Innovation magazine that generates hints for the future


Communication Strategies for Managers

Ichiro Morisawa, Senior Managing Director, Deputy Division Manager, Consulting Division


#Internal communication

Jan. 19, 2021

Management that highly values an organization’s “purpose” is a major trend today.
Having a purpose that can revalidate a company’s core competencies, and that can define the company’s reason for being from the third-party perspective of society, will clarify the company’s starting point and serve as a compass for decision-making in uncertain management environments like the present. Also, with social consciousness on the rise worldwide, purpose is now one of the most important reasons workers select the companies they work for – as important as pay and career advancement.

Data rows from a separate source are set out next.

-- ==== Sys2Proof/Machine/Profile.lean ====
section
/-! DEFINITION. The operations of the Profile Store and of the start of the part (sections 12.5 to 12.7): writes, the
commit, the loading of the profile, and the entry into a reset. -/

namespace Sys2Proof.Machine

/-- The Profile Store takes a value. -/
def putPfs (u : Pfs) (s : State) : State := { s with pfs := u }

/-- The profile status becomes MODIFIED (R196). -/
def modified (s : State) : State := putPfs { s.pfs with status := .modified } s

/-- The working profile no longer holds a launch count for a number: it is unregistered (R12, R196). -/
def forgetCount (c : Cabin) (s : State) : State :=
  putPfs { s.pfs with counts := s.pfs.counts.set c.val none c.isLt } s

/-- What the blocks do at once at the write of a parameter, beside what every event settles (R35, R52, R137). -/
def paramWritten (q : Param) (s : State) : State :=
  match q with
  | .mwStepUm | .bwStepUm | .slipVmin | .slipLimit | .slipHoldMm | .vMax | .vEmgMargin | .vInspect | .vRestrict
  | .tensionSpan | .tensionLoLim | .tensionLo | .tensionHi | .tensionHiLim => ropeWritten q s
  | .autoStore => routeCompute s
  | .towerCount => towerEval (putTowers (resizeTowers s.pfs.working.towerCount s.lkc.towers.entries) s)
  | .towerDwell => towerEval s
  | .towerStale => findStale s
  | _ => s

/-- An accepted WRITE_PARAM (R196, R197). -/
def writeParam (q : Param) (v : Nat) (s : State) : State :=
  paramWritten q (modified (putPfs { s.pfs with working := s.pfs.working.set q v } s))

/-- An accepted RESTORE_DEFAULTS (R200). The rope's causes are reported first, then the wanted route is computed, then
the tower causes are reported: no rule orders them (DESIGN CHOICE, log entry 39). -/
def restoreDefaults (s : State) : State :=
  let old := s.pfs.working
  let s := modified (putPfs { s.pfs with working := Params.default } s)
  let s := routeCompute (ropeRestored old s)
  findStale (putTowers (resizeTowers s.pfs.working.towerCount s.lkc.towers.entries) s)

/-- The parameter on the right of the first cross-check that fails, absent when all hold (R198). -/
def crossCheck (p : Params) : Option Param :=
  if ¬ p.gripMin < p.gripMax then some .gripMax
  else if ¬ p.tensionLoLim < p.tensionLo then some .tensionLo
  else if ¬ p.tensionLo < p.tensionHi then some .tensionHi
  else if ¬ p.tensionHi < p.tensionHiLim then some .tensionHiLim
  else if ¬ p.tensionHiLim ≤ p.tensionSpan then some .tensionSpan
  else if ¬ p.vInspect ≤ p.vRestrict then some .vRestrict
  else if ¬ p.vRestrict ≤ p.vMax then some .vMax
  else if ¬ p.switchClear ≤ p.spacing then some .spacing
  else none

/-- The contents that a commit accepted now fixes (R198). -/
def State.contents (s : State) : Profile := { params := s.pfs.working, regs := s.registrations }

/-- A commit starts: the write count goes up and the contents are fixed (R198, R201). -/
def startCommit (tag : Option Byte) (s : State) : State :=
  putPfs { s.pfs with writes := satInc 65535 s.pfs.writes, commit := some { contents := s.contents, tag := tag } } s

/-- The held place of the reply queue is filled (R199). -/
def fillHeld (r : Reply) : List ReplyEntry → List ReplyEntry
  | [] => []
  | .held t :: l => if t = r.tag then .ready r :: l else .held t :: fillHeld r l
  | .ready x :: l => .ready x :: fillHeld r l

/-- The reply of COMMIT_PROFILE fills its held place (R192, R199). -/
def commitReply (tag : Byte) (st : Status) (s : State) : State :=
  { s with spt := { s.spt with
      replies := fillHeld { kind := 0xB1, tag := tag, status := st, data := [], resets := false } s.spt.replies } }

/-- The Profile Store at the completion of a commit (R199, R201). The stored copy is replaced here and not at the
acceptance (DESIGN CHOICE, log entry 46). With an equal read-back the launch counts of the contents are the committed
ones; with another they stay as last loaded or committed (R196; DESIGN CHOICE, log entry 48). -/
def finishCommit (c : Commit) (equal : Bool) (s : State) : State :=
  if equal then
    putPfs { s.pfs with stored := .good c.contents, counts := c.contents.regs, status := .valid, commit := none } s
  else
    { putPfs { s.pfs with stored := .worn s.free, status := .modified, commit := none } s with free := s.free + 1 }

/-- A commit completes; `equal` says whether the read-back is equal (R199). No effect without a commit in flight. -/
def commitDone (equal : Bool) (s : State) : State :=
  match s.pfs.commit with
  | none => s
  | some c =>
    let s := finishCommit c equal s
    match c.tag with
    | some t => commitReply t (if equal then .ok else .worn) s
    | none => s

/-! ### The loading of the profile (R9, R201) -/

/-- The record of a cabin after the loading of the profile (R9). -/
def loadedCabin (p : Params) : Option Nat → CabinRecord
  | some n => { CabinRecord.unregistered with registered := true, launches := n, due := dueOf p n }
  | none => CabinRecord.unregistered

/-- The profile that the loading makes the working one, and its status (R201). -/
def State.profileToLoad (s : State) : Profile × ProfileStatus :=
  if s.resetCause = .profileRestore then (Profile.default, .modified)
  else if s.pfs.stored.checkGood then (s.pfs.stored.contents, .valid)
  else (Profile.default, .invalid)

/-- The working copy stands, its launch counts with it, and the cabin table (R9, R196, R201). -/
def loadContents (s : State) : State :=
  let x := s.profileToLoad
  { putPfs { s.pfs with working := x.1.params, counts := x.1.regs, status := x.2 } s with
    cabins := x.1.regs.map (loadedCabin x.1.params) }

/-- The commit of a PROFILE_RESTORE start (R201). -/
def loadCommit (s : State) : State := if s.resetCause = .profileRestore then startCommit none s else s

/-- A filter at the raw level of its input. -/
def Filter.taken (raw : Bool) : Filter := { level := raw, count := 0 }

/-- The ten station inputs at their raw levels (R39). -/
def takenInputs (x : PerInput Bool) : PerInput Filter :=
  ⟨.taken x.arr, .taken x.opn, .taken x.cls, .taken x.lck, .taken x.grp, .taken x.gat, .taken x.att, .taken x.sti,
    .taken x.stm, .taken x.lckOk⟩

/-- The blocks take their starting references: the wheel and bullwheel levels (R19, R20), the station levels (R39), the
strobe (R48), the out-of-lock start (R129) and the length of the tower table (R134). -/
def takeReferences (s : State) : State :=
  let s := putRmu { s.rmu with mwRef := s.pins.mwP, bwRefA := s.pins.bwA, bwRefB := s.pins.bwB } s
  let s := putStu { s.stu with inputs := takenInputs s.pins.station, strobe := s.pins.cidStb } s
  let s := putRx { s.lkc.rx with outOfLock := some s.clock.ms } s
  putTowers (List.replicate s.pfs.working.towerCount TowerEntry.reset) s

/-- The Drive Unit sets its five channels from their ends, OPENER first and GATE last, which shows where several raise
DRIVE_FAULT (R63; DESIGN CHOICE, log entry 43). -/
def takeDrives (s : State) : State :=
  driveFound .gate (driveFound .release (driveFound .switch (driveFound .closer (driveFound .opener s))))

/-- The change from START to SERVICE: STARTED, then MODE_CHANGED, and host supervision begins (R178, R180). -/
def enterService (s : State) : State :=
  let s := notify (.started s.resetCause s.pfs.status s.pfs.writes) s
  let s := putSsv { s.ssv with deadline := some { ref := s.clock.ms, entry := true } } s
  changeMode .service s

/-- The loading of the profile (R201). -/
def loadProfile (s : State) : State :=
  let s := takeReferences (loadCommit (loadContents s))
  enterService (takeDrives { s with loaded := true })

/-! ### Reset (R195) -/

/-- A commit that is cut off leaves a stored copy whose check fails (R199). -/
def Pfs.cut (n : Nat) (u : Pfs) : Pfs :=
  if u.commit.isSome then { u with stored := .torn n, commit := none } else u

/-- The part is held in reset: every block at its reset values, mode OFF. The profile store keeps its copies and its
write count, the pins stay as the world sets them, and RESTRICTED is kept but at a power-on (R172, R184, R195, R196).
R9 fills the cabin table only at the loading of the profile: until then all 96 numbers are unregistered (DESIGN CHOICE,
log entry 4). -/
def enterReset (c : ResetCause) (s : State) : State :=
  { pins := s.pins, clock := Clock.reset, supply := true, resetCause := c, loaded := false, rmu := Rmu.reset,
    asc := Vector.replicate 7 0, cabins := Vector.replicate 96 CabinRecord.unregistered, lists := Lists.reset,
    stu := Stu.reset, dru := druReset, lnu := Lnu.reset, ltu := Ltu.reset, lkc := Lkc.reset,
    phn := { a := CallRecord.reset, b := CallRecord.reset },
    ssv := Ssv.held (c != .powerOn && s.ssv.restricted), tal := Tal.reset, spt := Spt.reset,
    pfs := s.pfs.cut s.free, free := if s.pfs.commit.isSome then s.free + 1 else s.free, pending := s.pending }

/-- The supply is lost: the part is without function, and a commit in flight is cut off (R199). RESTRICTED is cleared
only by the power-on start that follows (R176). -/
def loseSupply (s : State) : State := { enterReset .powerOn s with supply := false, ssv := Ssv.held s.ssv.restricted }

/-- The end of the reset: START, with the reset cause settled by PROFILE_RESTORE at a power-on, and MODE_CHANGED, which
each change of mode sends (R180, R184, R195; log entry 19). -/
def endReset (s : State) : State :=
  let c := if s.resetCause = .powerOn ∧ s.pins.profileRestore then .profileRestore else s.resetCause
  modeNotice (driveLines { s with resetCause := c, ssv := { s.ssv with mode := .start } })

end Sys2Proof.Machine
end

Difficulty of communication with employees

Because purposes are expressed in short, easy-to-understand phrases, detailed interpretations and operations are entrusted to the local actors. Thus, if a company’s purpose does not adequately take hold among individual employees, differing interpretations and gaps between ideals and realities will emerge, leading to confusion and uncertainty at sites where that purpose is put into practice. Many managers fully understand the significance and difficulty of this type of “purpose introduction”, and they personally take the initiative in leading efforts to put it into practice, while sending various kinds of messages to their employees. However, from the employees we often hear “I don’t understand management’s intentions” and “They don’t know what we actually do here”. The voices of the managers do not seem to reach their employees as fully as the managers value the initiative.

This phenomenon is not limited to introducing purpose. It occurs frequently in all types of companies, and is occurring in spite of the rising importance of communication between managers and employees, as many companies launch innovation initiatives in a fiercely changing business environment.
When we examine these issues, it is striking how little communication between managers and employees has evolved.
There are a number of occasions every year when managers convey information directly to employees, and the methods used on these occasions are email, company newsletters, large volumes of text on company intranet, and communication from superiors. Even ascertaining employee awareness is dependent on reports from organization heads and questionnaires several times a year.

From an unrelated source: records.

/-- One of the two reasons for which the up-line check is suspended: an optional field, present while it is suspended
(R118; DESIGN CHOICE, log entry 20). -/
def suspensionData (s : State) (reason : Bool) : List Byte :=
  opt 1 flag (if s.upCheckRunning then none else some reason)

/-- The census wait (R118). -/
def waitData (s : State) (x : Option CensusWait) : List Byte :=
  opt 4 (fun w => u32 (s.elapsed (CensusWait.start w))) x ++
    opt 1 (fun w => u8 (if CensusWait.placed w then 1 else 0)) x

/-- The outcome of the last census wait (R118), coded in the order of R115 (DESIGN CHOICE, log entry 22). -/
def censusEndData (x : Option CensusEnd) : List Byte :=
  opt 1 (fun e => u8 (CensusOutcome.code e.outcome)) x ++ opt 4 (fun e => w32 (CensusEnd.ms e)) x

/-- The data of READ_LINE_TRACK (R118). -/
def lineTrackData (s : State) : List Byte :=
  lineListData s s.lists.upLine s.lists.upLineCount ++ lineListData s s.lists.summit s.lists.summitCount ++
    lineListData s s.lists.downLine s.lists.downLineCount ++ flag s.upCheckRunning ++
    suspensionData s (s.lkc.rx.sync != .locked) ++ suspensionData s s.ltu.wait.isSome ++
    cabinField s.ltu.overUp ++ cabinField s.ltu.overDown ++
    i32 s.earlyBound ++ i32 s.overdueBound ++ flag s.ltu.censusDue ++ waitData s s.ltu.wait ++
    censusEndData s.ltu.lastEnd

/-! ### Link (R138, R139) -/

/-- The held control word with each field as received, each an optional field (R138; DESIGN CHOICE for the form, log
entry 20). -/
def heldData (x : Option Word16) : List Byte :=
  opt 1 (fun w => u8 (ctlNumber w).toNat) x ++ opt 1 (fun w => flag (ctlPermit w)) x ++
    opt 1 (fun w => u8 (ctlStop w).toNat) x ++ opt 1 (fun w => flag (ctlPause w)) x ++
    opt 1 (fun w => u8 (ctlCodeA w).toNat) x ++ opt 1 (fun w => u8 (ctlCodeB w).toNat) x ++
    opt 1 (fun w => u8 (ctlMode w).toNat) x

/-- The applied far-end fields (R131, R138). -/
def appliedData (x : Applied) : List Byte :=
  flag x.permit ++ u8 x.stop.stopField.toNat ++ flag x.pause ++ u8 x.codeA.toNat ++ u8 x.codeB.toNat ++
    opt 1 (fun (m : BitVec 2) => u8 m.toNat) x.mode

/-- The receiver's part of READ_LINK (R138). -/
def receiverData (s : State) : List Byte :=
  let r := s.lkc.rx
  u8 r.sync.code ++ opt 1 u8 (if r.sync = .confirm then some r.confirm else none) ++
    opt 1 (fun (n : BitVec 4) => u8 n.toNat) r.expected ++ u8 r.badRun ++ u32 r.badTotal ++ u16 r.relocks ++
    opt 4 w32 r.outOfLock ++ opt 4 (fun x => u32 (s.elapsed x)) r.outOfLock ++ condition s .linkLost

/-- The data of READ_LINK (R138). -/
def linkData (s : State) : List Byte :=
  receiverData s ++ heldData s.lkc.rx.held ++ appliedData s.applied ++ u16 s.lkc.txCycle.control.toNat ++
    u8 (ctlNumber s.lkc.txCycle.control).toNat ++ condition s .summitStopSvc ++ condition s .summitStopEmg ++
    condition s .summitNotReady

/-- An entry of READ_TOWERS, 14 bytes, with one presence byte for its last two fields (section 13.2). -/
def towerData (s : State) (e : TowerEntry) : List Byte :=
  u8 e.state.code ++ u16 e.age ++ u16 e.run ++ opt 8 (fun x => w32 x ++ i32 (s.since x)) e.changeRd

/-- The data of READ_TOWERS (R139). -/
def towersData (start : Nat) (s : State) : List Byte :=
  let t := s.lkc.towers
  u8 t.entries.length ++ u8 start ++ u16 t.outOfRange ++ u16 t.invalidState ++ condition s .ropePosition ++
    condition s .ropeDerail ++ condition s .towerSilent ++ sliceData (towerData s) t.entries start 16

/-! ### Record channel (R154) -/

/-- The record in progress, with its progress (R154). Its kind is sent as its code of Table 8-1, 11h to 41h, and not as
a place in an order from 0 (DESIGN CHOICE, log entry 22). -/
def progressData (x : Option (Progress × TxRecord)) : List Byte :=
  opt 1 (fun x => u8 (RecordKind.code x.2.kind)) x ++
    opt 1 (fun x => u8 (if Progress.fromPriority x.1 then 0 else 1)) x ++
    opt 1 (fun x => u8 (Progress.sent x.1)) x ++ opt 1 (fun x => u8 (List.length x.2.body + 2)) x

/-- The record of the priority slot (R154), its kind as its code of Table 8-1 (DESIGN CHOICE, log entry 22). -/
def priorityData (x : Option TxRecord) : List Byte :=
  opt 1 (fun t => u8 (RecordKind.code t.kind)) x ++ opt 1 (fun t => u8 (TxRecord.heldSize t)) x

/-- The record being assembled (R154). -/
def assemblyData (x : Option Assembly) : List Byte :=
  opt 1 (fun a => u8 (List.length a.bytes)) x ++ opt 1 (fun a => flag (a.damaged || a.tooLong)) x

/-- The record in progress with its record. -/
def RecordChannel.progressing (r : RecordChannel) : Option (Progress × TxRecord) :=
  match r.progress, r.inProgress with
  | some p, some t => some (p, t)
  | _, _ => none

/-- The transmit side of READ_RECORD_CHANNEL (R154). -/
def transmitData (s : State) : List Byte :=
  let r := s.lkc.chan
  u8 r.queue.length ++ u8 r.occupancy ++ u8 r.hostOccupancy ++ u8 r.reservedBytes ++ flag r.canReserve ++
    priorityData r.priority ++ flag (s.ltu.wait.any fun w => !w.placed) ++ progressData r.progressing

/-- The data of READ_RECORD_CHANNEL (R154). The length of the oldest held text is an optional field, absent while no text
is held: R154 gives it no value then (DESIGN CHOICE, log entry 20). -/
def channelStateData (s : State) : List Byte :=
  let r := s.lkc.chan
  transmitData s ++ flag s.applied.pause ++ flag r.ownPause ++ u8 r.fill ++
    assemblyData r.assembly ++ u8 r.texts.length ++
    opt 1 (fun t => u8 (List.length t)) r.texts.head? ++ u16 r.sent ++ u16 r.received ++ u16 r.discarded ++
    u16 r.dropped

/-! ### Calls (R168) -/

/-- A call timer: its kind and the time since its start (R168). -/
def timerData (s : State) (x : Option CallTimer) : List Byte :=
  opt 1 (fun t => u8 (TimerKind.code t.kind)) x ++ opt 4 (fun t => u32 (s.elapsed (CallTimer.start t))) x

/-- One call channel (R168); `applied` is the applied far code as the Line Link Controller presents it. -/
def callData (s : State) (r : CallRecord) (applied : BitVec 3) : List Byte :=
  u8 r.state.code ++ opt 1 (fun o => u8 (CallOrigin.code o)) r.origin ++ u8 r.state.sentCode.code ++ u8 r.farCode.code ++
    u8 applied.toNat ++ timerData s r.timer ++ flag r.ring ++
    u8 r.holdCount ++ opt 1 (fun w => u8 (CallReason.code w)) r.last ++ u16 r.undefined

/-- The data of READ_CALLS (R168). -/
def callsData (s : State) : List Byte :=
  callData s s.phn.a s.applied.codeA ++ callData s s.phn.b s.applied.codeB ++ condition s .linkLost

/-! ### Causes (R183) -/

/-- An entry of READ_CAUSES, 14 bytes (section 13.2). -/
def causeData (s : State) (c : Cause) : List Byte :=
  let e := s.cause c
  let bits := (if e.active then 1 else 0) + (if e.latched then 2 else 0) + (if e.first.isSome then 4 else 0)
  let stamps := match e.first with
    | some f => w32 f.rd ++ w32 f.ms ++ u8 f.detail.code
    | none => List.replicate 9 0
  u8 c.number ++ u8 c.category.code ++ u8 bits ++ u8 e.count ++ stamps ++ u8 e.last.code

/-- The entries of a selection, in order of cause number: all, or those standing (R183). -/
def State.selection (s : State) (standing : Bool) : List Cause :=
  if standing then Cause.all.filter fun c => (s.cause c).standing else Cause.all

/-- Mode, effective demand, RESTRICTED and the stop lines. -/
def stopData (s : State) : List Byte :=
  u8 s.ssv.mode.code ++ u8 s.ssv.demand.code ++ flag s.ssv.restricted ++ u8 s.ssv.lines.code

/-- The data of READ_CAUSES (R183). -/
def causesData (standing : Bool) (start : Nat) (s : State) : List Byte :=
  let l := s.selection standing
  stopData s ++ u8 l.length ++ u8 start ++ sliceData (causeData s) l start 16

/-! ### Tally, identity and status (R189, R194, R197) -/

/-- One counter record (Table 11-1). -/
def counterData (k : Counter) : List Byte :=
  flag k.enable ++ u8 k.source.code ++ u8 k.threshold ++ flag k.invert ++ flag k.edge ++ flag k.notify ++ flag k.member ++
    flag k.trigger ++ w32 k.value ++ flag k.overflow ++ flag k.last

/-- The data of READ_TALLY (R189). The eight records are a fixed set and come without a count byte: whether they are a
list of entries in the sense of R202 is open (DESIGN CHOICE, log entry 20). -/
def tallyData (s : State) : List Byte := flag s.tal.frozen ++ s.tal.counters.toList.flatMap counterData

/-- The data of IDENTIFY (R194). -/
def identityData (s : State) : List Byte := u16 0x0410 ++ u8 1 ++ u8 s.resetCause.code ++ w32 s.clock.ms

/-- The data of READ_STATUS (R194). -/
def statusData (s : State) : List Byte :=
  stopData s ++ u8 s.pfs.status.code ++ flag s.pfs.commit.isSome ++ u16 s.pfs.writes ++ u8 s.lkc.rx.sync.code ++
    condition s .linkLost ++ u16 s.rmu.mw.speed ++ u16 s.rmu.bw.speed ++ w32 s.rmu.rd ++ u8 s.rmu.direction.code ++
    i32 s.rmu.slip ++ opt 2 u16 s.carriage ++ u8 s.lists.station.length ++ u8 s.lists.storage.length ++
    u8 s.lists.upLine.length ++ u8 s.lists.summit.length ++ u8 s.lists.downLine.length ++ u8 s.lkc.chan.fill ++
    u16 s.spt.badFrames ++ u16 s.spt.dropRequest ++ u16 s.spt.dropNotice

/-- The data of READ_PARAM (R197). The range is sent as two values of four bytes, the lower bound and then the upper:
R197 names it as one item, and R202 and R203 give a range no form (DESIGN CHOICE, log entry 20). While a commit is in
flight the stored value is that of the stored copy as it stood before it, until COMMIT_COMPLETION replaces the copy:
R197 to R199 do not say (DESIGN CHOICE, log entry 46). -/
def paramData (q : Param) (s : State) : List Byte :=
  u32 (s.pfs.working.get q) ++ u32 (s.pfs.stored.contents.params.get q) ++ u32 q.lo ++ u32 (q.hi s.pfs.working) ++
    u32 q.dflt ++ u8 s.pfs.status.code

end Sys2Proof.Machine
end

Evolving employee communication

When we look around the world, we see that means of communication are diversifying and rapidly evolving. The majority of employees own smartphones, and by employing social media platforms and the technologies utilized on them, managers are able to directly, frequently, and easily send their employees easy-to-understand messages that draw on the powers of video and animation. The administration and analysis of questionnaires is becoming more simplified, and the precision of AI analytics for writing and other text is now at a utilizable level. Today, it is feasible for companies to build communication platforms through which managers can transmit information directly to employees and ascertain their responses, and to provide employee experiences (EX) tailored to each individual employee’s circumstances and level of understanding.
A glance at national leaders and administrators shows that they are also making good use of the new environments. Examples include U.S. President Donald Trump and Osaka Prefectural Governor Hirofumi Yoshimura.
Toyota Motor President Akio Toyoda is another leader making strategic use of social media. By building a system integrated with the “Toyota Times” website and YouTube, Toyota has begun using video to broadcast not only shareholder meetings and financial disclosures, but even labor-management negotiations and New Year greetings. The content of these videos moves beyond mundane pleasantries and frankly expresses any sense of crisis or dissatisfaction being felt, allowing managers to convey their thinking as-is, and showing not only strength and leadership but also weakness and candor as well. It is said that many employees credit Toyota Times with helping them to understand company strategies and to feel greater pride in their company than they had felt before.
Needless to say, the expansion of opportunities for direct communication with employees also carries the risk of amplifying negative criticism or encouraging information leaks. At Google, a TGIF event where the CEO directly addresses more than 100,000 employees used to be held every Friday, but was reduced to once a month due to divulgence of the content of meetings. Nonetheless, the reason this event was not completely canceled was most likely that the management themselves could sense its effectiveness and necessity.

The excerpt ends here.